Given i.i.d. observations from an unknown $d$-dimensional Gaussian distribution $\mathcal{N}(\mu,\Sigma)$, it is "well-known" that $n=\Omega(d^2/\varepsilon^2)$ are necessary to produce an estimate $\widehat{\Sigma}$ of $\Sigma$ close in relative Frobenius norm: $$ \lVert \Sigma^{-1/2}\widehat{\Sigma}\Sigma^{1/2}-I_d\rVert_F \leq \varepsilon $$ with probability at least, say $9/10$. I have seen this claim (or the equivalent assertion that "learning a high-dimensional Gaussian to total variation distance $\varepsilon$ requires $n=\Omega(d^2/\varepsilon^2)$") stated as "folklore" since at least 2012 in various papers.

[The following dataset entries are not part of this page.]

/-- `fdot2` (R105). -/
def execFdot2 (g : Guard) (t : F16Ty) (rm : RM) (d a : Reg) (b : OpB) (c : Reg) (s : State) : Result :=
  lanes g ([a.toNat] ++ b.srcs false ++ [c.toNat]) (fun u => u.setReg d.toNat (fdot2Code t.fmt rm (u.reg a.toNat) (u.b32 b) (u.reg c.toNat))) s

/-- `lmul` (R107). -/
def execLmul (g : Guard) (t : LnTy) (_rm : RM) (d a : Reg) (b : OpB) (s : State) : Result :=
  lanes g ([a.toNat] ++ b.srcs false) (fun u => u.setReg d.toNat (lmulWord t (u.reg a.toNat) (u.b32 b))) s

/-- `lmac` (R108). -/
def execLmac (g : Guard) (t : LnTy) (rm : RM) (d a : Reg) (b : OpB) (c : Reg) (s : State) : Result :=
  lanes g ([a.toNat] ++ b.srcs false ++ [c.toNat]) (fun u => u.setReg d.toNat (lmacWord t rm (u.reg a.toNat) (u.b32 b) (u.reg c.toNat))) s

/-- `cvt` (R109). -/
def execCvt (g : Guard) (dst src : CvtTy) (rm : RM) (d a : Reg) (s : State) : Result :=
  lanes g (regsOf (cvtWide src) a) (fun u => cvtInto dst rm u d (cvtSource src u a)) s

/-- `cvtp` (R110). -/
def execCvtp (g : Guard) (t : F16Ty) (rm : RM) (d a : Reg) (b : OpB) (s : State) : Result :=
  lanes g ([a.toNat] ++ b.srcs false) (fun u => u.setReg d.toNat (w32 ((fp32.decode (u.reg a.toNat).toNat).round t.fmt rm + 65536 * (fp32.decode (u.b32 b).toNat).round t.fmt rm))) s

/-- `cvtx` (R110). -/
def execCvtx (g : Guard) (t : F16Ty) (_rm : RM) (d a : Reg) (k : BitVec 1) (s : State) : Result :=
  lanes g [a.toNat] (fun u => u.setReg d.toNat (w32 ((t.fmt.decode (half (u.reg a.toNat) k.toNat)).round fp32 .rne))) s

/-- `pk8` (R111): the two bytes it does not write are read from vD. -/
def execPk8 (g : Guard) (t : Pk8Ty) (rm : RM) (d a : Reg) (b : OpB) (h : BitVec 1) (s : State) : Result :=
  lanes g ([a.toNat] ++ b.srcs false ++ [d.toNat]) (fun u =>
    let v := pk8Code t rm (u.reg a.toNat).toNat + 256 * pk8Code t rm (u.b32 b).toNat
    u.setReg d.toNat (bytes4 fun k => if k / 2 = h.toNat then byteAt v (k % 2) else byteAt (u.reg d.toNat).toNat k)) s

/-- `unp8` (R111). -/
def execUnp8 (g : Guard) (t : Pk8Ty) (d a : Reg) (k : BitVec 2) (s : State) : Result :=
  lanes g [a.toNat] (fun u => u.setReg d.toNat (unp8Word t (byteAt (u.reg a.toNat).toNat k.toNat))) s

/-- `pk4` (R112): the bytes it does not write are read from vD. -/
def execPk4 (g : Guard) (t : Pk4Ty) (rm : RM) (d a : Reg) (b : OpB) (h : BitVec 2) (s : State) : Result :=
  lanes g ([a.toNat] ++ b.srcs false ++ [d.toNat]) (fun u =>
    let v := pk4Code t rm (u.reg a.toNat).toNat + 16 * pk4Code t rm (u.b32 b).toNat
    u.setReg d.toNat (bytes4 fun k => if k = h.toNat then v else byteAt (u.reg d.toNat).toNat k)) s

/-- `unp4` (R112). -/
def execUnp4 (g : Guard) (t : Pk4Ty) (d a : Reg) (n : BitVec 3) (s : State) : Result :=
  lanes g [a.toNat] (fun u => u.setReg d.toNat (unp4Word t ((u.reg a.toNat).toNat / 16 ^ n.toNat % 16))) s

/-- `lenc` (R113). -/
def execLenc (g : Guard) (t : LnTy) (d a : Reg) (s : State) : Result :=
  lanes g [a.toNat] (fun u => u.setReg d.toNat (lencWord t (u.reg a.toNat))) s

/-- `ldec` (R113). -/
def execLdec (g : Guard) (t : LnTy) (d a : Reg) (s : State) : Result :=
  lanes g [a.toNat] (fun u => u.setReg d.toNat (ldecWord t (u.reg a.toNat))) s

/-- `scal` (R114). -/
def execScal (g : Guard) (t : ScalTy) (d a : Reg) (s : State) : Result :=
  lanes g [a.toNat] (fun u => u.setReg d.toNat (scalWord t (u.reg a.toNat))) s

However, I cannot find a reference. Rather, the only references I can find for this convergence rate lower bound (again, in Frobenius norm, not operator norm) are papers from 2017 and 2018:
- https://arxiv.org/abs/1710.05209 (Theorem 6.3)
- https://arxiv.org/abs/1806.06887 (Corollary 1.2)
where they are claimed as new.
Is there a published reference, from before 2012, which provides the lower bound on the rate of covariance estimation, for $d$-dimensional Gaussian distributions, under the Frobenius norm?